> [To do]: Exactly the lines from the one containing "true, .rng 0" to the last line of the records, inclusive, are to be transcribed; include no others.

(Input data Opens)

/-- Registers of MGT, spec/00, 01, 02, 03, 16, 18. -/
def regsMgtB : List RSpec :=
  [ ⟨"MGT_CRU_STAT", 0x68, 0x0, 1, 0x0, 1, [⟨24, 8, .RO, 100, false, .any⟩, ⟨16, 8, .RO, 0, false, .any⟩, ⟨0, 16, .RO, 0, false, .any⟩]⟩,
    ⟨"MGT_CRU_WEAR", 0x6C, 0x0, 1, 0x0, 1, [⟨0, 32, .RO, 0, false, .any⟩]⟩,
    ⟨"MGT_CRU_CFG", 0x70, 0x0, 1, 0x0, 1, [⟨16, 16, .RW, 600, true, .rng 60 3600⟩, ⟨0, 16, .RW, 3600, true, .rng 60 65535⟩]⟩,
    ⟨"MGT_CRU_LEASE", 0x74, 0x0, 1, 0x0, 1, [⟨0, 32, .RO, 0, false, .any⟩]⟩,
    ⟨"MGT_CRU_HWMC", 0x78, 0x0, 1, 0x0, 1, [⟨0, 32, .RO, 0, false, .any⟩]⟩,
    ⟨"MGT_CRU_HWMN", 0x7C, 0x0, 1, 0x0, 1, [⟨0, 32, .RO, 0, false, .any⟩]⟩,
    ⟨"MGT_ASSAY", 0x80, 0x0, 1, 0x0, 1, [⟨16, 16, .RO, 0, false, .any⟩, ⟨15, 1, .RO, 0, false, .any⟩, ⟨14, 1, .RO, 0, false, .any⟩, ⟨13, 1, .RO, 0, false, .any⟩, ⟨9, 4, .RO, 0, false, .any⟩, ⟨8, 1, .RO, 0, false, .any⟩, ⟨7, 1, .RO, 0, false, .any⟩, ⟨6, 1, .RO, 0, false, .any⟩, ⟨5, 1, .RO, 0, false, .any⟩, ⟨4, 1, .RO, 0, false, .any⟩, ⟨3, 1, .RO, 0, false, .any⟩, ⟨2, 1, .RO, 0, false, .any⟩, ⟨1, 1, .RO, 0, false, .any⟩, ⟨0, 1, .RO, 0, false, .any⟩]⟩,
    ⟨"MGT_ASSAYCTL", 0x84, 0x0, 1, 0x0, 1, [⟨31, 1, .W1P, 0, false, .any⟩, ⟨8, 8, .RW, 60, true, .any⟩, ⟨0, 1, .RW, 1, true, .any⟩]⟩,
    ⟨"MGT_CASTCTL", 0x100, 0x0, 1, 0x0, 1, [⟨2, 1, .W1P, 0, false, .any⟩, ⟨1, 1, .W1P, 0, false, .any⟩, ⟨0, 1, .W1P, 0, false, .any⟩]⟩,
    ⟨"MGT_CASTADDR_LO", 0x104, 0x0, 1, 0x0, 1, [⟨3, 29, .RW, 0, false, .any⟩]⟩,
    ⟨"MGT_CASTADDR_HI", 0x108, 0x0, 1, 0x0, 1, [⟨0, 32, .RW, 0, false, .any⟩]⟩,
    ⟨"MGT_CASTLEN", 0x10C, 0x0, 1, 0x0, 1, [⟨0, 24, .RW, 0, false, .any⟩]⟩,
    ⟨"MGT_CASTSTAT", 0x110, 0x0, 1, 0x0, 1, [⟨16, 8, .RO, 0, false, .any⟩, ⟨15, 1, .RO, 0, false, .any⟩, ⟨12, 3, .RO, 0, false, .any⟩, ⟨0, 4, .RO, 0, false, .any⟩]⟩,
    ⟨"MGT_CASTERR", 0x114, 0x0, 1, 0x0, 1, [⟨8, 16, .RO, 0, false, .any⟩, ⟨0, 8, .RO, 0, false, .any⟩]⟩ ]

/-- Registers of MGT, spec/00, 01, 02, 03, 16, 18. -/
def regsMgtC : List RSpec :=
  [ ⟨"MGT_CASTID", 0x118, 0x0, 1, 0x0, 1, [⟨0, 32, .RO, 0, false, .any⟩]⟩,
    ⟨"MGT_CASTVER", 0x11C, 0x0, 1, 0x0, 1, [⟨0, 32, .RO, 0, false, .any⟩]⟩,
    ⟨"MGT_ARBCNT", 0x120, 0x0, 1, 0x0, 1, [⟨0, 32, .RO, 0, false, .any⟩]⟩,
    ⟨"MGT_CASTKEY", 0x124, 0x0, 1, 0x0, 1, [⟨0, 32, .RO, 0, false, .any⟩]⟩,
    ⟨"MGT_FRESET", 0x128, 0x0, 1, 0x0, 1, [⟨0, 8, .WO, 0, false, .resetId⟩]⟩,
    ⟨"MGT_CLKCORE", 0x200, 0x0, 1, 0x0, 1, [⟨0, 32, .CL, 0, false, .any⟩]⟩,
    ⟨"MGT_CLKSTAT", 0x204, 0x0, 1, 0x0, 1, [⟨7, 1, .RO, 0, false, .any⟩, ⟨6, 1, .RO, 0, false, .any⟩, ⟨5, 1, .RO, 0, false, .any⟩, ⟨4, 1, .RO, 0, false, .any⟩, ⟨3, 1, .RO, 0, false, .any⟩, ⟨2, 1, .RO, 0, false, .any⟩, ⟨1, 1, .RO, 0, false, .any⟩, ⟨0, 1, .RO, 0, false, .any⟩]⟩,
    ⟨"MGT_PWRSTAT", 0x208, 0x0, 1, 0x0, 1, [⟨16, 16, .RO, 0, false, .any⟩, ⟨8, 7, .RO, 0, false, .any⟩, ⟨1, 1, .RO, 0, false, .any⟩, ⟨0, 1, .RO, 0, false, .any⟩]⟩,
    ⟨"MGT_PWRCFG", 0x20C, 0x0, 1, 0x0, 1, [⟨0, 1, .RW, 1, true, .any⟩]⟩ ]

/-- Registers of MGT, spec/00, 01, 02, 03, 16, 18. -/
def regsMgt : List RSpec := regsMgtA ++ regsMgtB ++ regsMgtC

/-- Registers of TIM, spec/01, 06. -/
def regsTimA : List RSpec :=
  [ ⟨"TIM_NOW0", 0x10000, 0x0, 1, 0x0, 1, [⟨0, 32, .RO, 0, false, .any⟩]⟩,
    ⟨"TIM_NOW1", 0x10004, 0x0, 1, 0x0, 1, [⟨16, 16, .RO, 0, false, .any⟩, ⟨0, 16, .RO, 0, false, .any⟩]⟩,
    ⟨"TIM_NOW2", 0x10008, 0x0, 1, 0x0, 1, [⟨0, 32, .RO, 0, false, .any⟩]⟩,
    ⟨"TIM_TSLO", 0x1000C, 0x0, 1, 0x0, 1, [⟨0, 32, .RO, 0, false, .any⟩]⟩,
    ⟨"TIM_TSHI", 0x10010, 0x0, 1, 0x0, 1, [⟨0, 32, .RO, 0, false, .any⟩]⟩,
    ⟨"TIM_SETSEC", 0x10014, 0x0, 1, 0x0, 1, [⟨0, 32, .WO, 0, false, .any⟩]⟩,
    ⟨"TIM_STAT", 0x10018, 0x0, 1, 0x0, 1, [⟨31, 1, .RO, 0, false, .any⟩, ⟨30, 1, .RO, 0, false, .any⟩, ⟨29, 1, .RO, 0, false, .any⟩, ⟨28, 1, .RO, 0, false, .any⟩, ⟨27, 1, .RO, 0, false, .any⟩, ⟨22, 2, .RO, 0, false, .any⟩, ⟨20, 2, .RO, 0, false, .any⟩]⟩,
    ⟨"TIM_TREFCFG", 0x10020, 0x0, 1, 0x0, 1, [⟨24, 8, .RW, 200, true, .rng 1 254⟩, ⟨16, 8, .RW, 100, true, .rng 1 255⟩, ⟨8, 1, .RW, 0, true, .any⟩, ⟨4, 2, .RW, 3, true, .any⟩, ⟨2, 2, .RW, 2, true, .any⟩, ⟨0, 2, .RW, 1, true, .any⟩]⟩,
    ⟨"TIM_FREFCFG", 0x10024, 0x0, 1, 0x0, 1, [⟨8, 1, .RW, 1, true, .any⟩, ⟨7, 1, .RW, 0, true, .any⟩, ⟨6, 1, .RW, 0, true, .any⟩, ⟨4, 2, .RW, 0, true, .any⟩, ⟨2, 2, .RW, 2, true, .any⟩, ⟨0, 2, .RW, 1, true, .any⟩]⟩,
    ⟨"TIM_MONCFG", 0x10028, 0x0, 1, 0x0, 1, [⟨24, 8, .RW, 10, true, .rng 1 255⟩, ⟨16, 8, .RW, 10, true, .rng 1 40⟩, ⟨8, 8, .RW, 50, true, .rng 1 255⟩, ⟨0, 8, .RW, 50, true, .rng 1 255⟩]⟩,
    ⟨"TIM_REFSTAT", 0x1002C, 0x0, 1, 0x0, 1, [⟨20, 3, .RO, 0, false, .any⟩, ⟨16, 3, .RO, 0, false, .any⟩, ⟨12, 3, .RO, 0, false, .any⟩, ⟨8, 3, .RO, 0, false, .any⟩, ⟨4, 3, .RO, 0, false, .any⟩, ⟨0, 3, .RO, 0, false, .any⟩]⟩,
    ⟨"TIM_REFY", 0x10030, 0x4, 3, 0x0, 1, [⟨0, 32, .RO, 2147483648, false, .any⟩]⟩,
    ⟨"TIM_BEATGEOM", 0x10040, 0x0, 1, 0x0, 1, [⟨4, 6, .CL, 8, false, .any⟩, ⟨0, 2, .CL, 1, false, .any⟩]⟩,
    ⟨"TIM_SFPHASE", 0x10044, 0x0, 1, 0x0, 1, [⟨0, 16, .CL, 0, false, .any⟩]⟩ ]

/-- Registers of TIM, spec/01, 06. -/
def regsTimB : List RSpec :=
  [ ⟨"TIM_BEATCNT", 0x10048, 0x0, 1, 0x0, 1, [⟨0, 32, .RO, 0, false, .any⟩]⟩,
    ⟨"TIM_BEATPOS", 0x1004C, 0x0, 1, 0x0, 1, [⟨31, 1, .RO, 0, false, .any⟩, ⟨12, 9, .RO, 0, false, .any⟩, ⟨0, 11, .RO, 0, false, .any⟩]⟩,
    ⟨"TIM_DISCCFG", 0x10050, 0x0, 1, 0x0, 1, [⟨16, 8, .RW, 20, true, .rng 1 50⟩, ⟨0, 16, .RW, 200, true, .rng 10 10000⟩]⟩,
    ⟨"TIM_ANTDLY", 0x10054, 0x0, 1, 0x0, 1, [⟨0, 32, .RW, 0, true, .any⟩]⟩,
    ⟨"TIM_OFS", 0x10058, 0x0, 1, 0x0, 1, [⟨0, 32, .RO, 0, false, .any⟩]⟩,
    ⟨"TIM_FRQ", 0x1005C, 0x0, 1, 0x0, 1, [⟨0, 32, .RO, 0, false, .any⟩]⟩,
    ⟨"TIM_MODEL", 0x10060, 0x0, 1, 0x0, 1, [⟨30, 2, .RO, 0, false, .any⟩, ⟨28, 2, .RO, 0, false, .any⟩, ⟨0, 16, .RO, 0, false, .any⟩]⟩,
    ⟨"TIM_HOLDERR", 0x10064, 0x0, 1, 0x0, 1, [⟨0, 32, .RO, 0, false, .any⟩]⟩,
    ⟨"TIM_HOLDCFG", 0x10068, 0x0, 1, 0x0, 1, [⟨16, 16, .RW, 100, true, .rng 1 65535⟩, ⟨0, 16, .RW, 200, true, .rng 1 65535⟩]⟩,
    ⟨"TIM_LEAP", 0x10070, 0x0, 1, 0x0, 1, [⟨24, 8, .RO, 0, false, .any⟩, ⟨23, 1, .RO, 0, false, .any⟩, ⟨22, 1, .RO, 0, false, .any⟩, ⟨0, 16, .RO, 0, false, .any⟩]⟩,
    ⟨"TIM_PPSCFG", 0x10078, 0x0, 1, 0x0, 1, [⟨8, 8, .RW, 20, true, .rng 1 255⟩, ⟨0, 1, .RW, 0, true, .any⟩]⟩,
    ⟨"TIM_TPCFG", 0x10100, 0x20, 2, 0x0, 1, [⟨8, 20, .RW, 100000, true, .any⟩, ⟨1, 3, .RW, 0, true, .rng 0 5⟩, ⟨0, 1, .RW, 0, true, .any⟩]⟩,
    ⟨"TIM_TPDLYA", 0x10104, 0x20, 2, 0x0, 1, [⟨0, 32, .RW, 0, true, .any⟩]⟩,
    ⟨"TIM_TPDLYB", 0x10108, 0x20, 2, 0x0, 1, [⟨0, 32, .RW, 4294967295, true, .any⟩]⟩ ]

(Input data Closes)

> [Written solution]:
    ⟨"TIM_TPCFG", 0x10100, 0x20, 2, 0x0, 1, [⟨8, 20, .RW, 100000, true, .any⟩, ⟨1, 3, .RW, 0, true, .rng 0 5⟩, ⟨0, 1, .RW, 0, true, .any⟩]⟩,
    ⟨"TIM_TPDLYA", 0x10104, 0x20, 2, 0x0, 1, [⟨0, 32, .RW, 0, true, .any⟩]⟩,
    ⟨"TIM_TPDLYB", 0x10108, 0x20, 2, 0x0, 1, [⟨0, 32, .RW, 4294967295, true, .any⟩]⟩ ]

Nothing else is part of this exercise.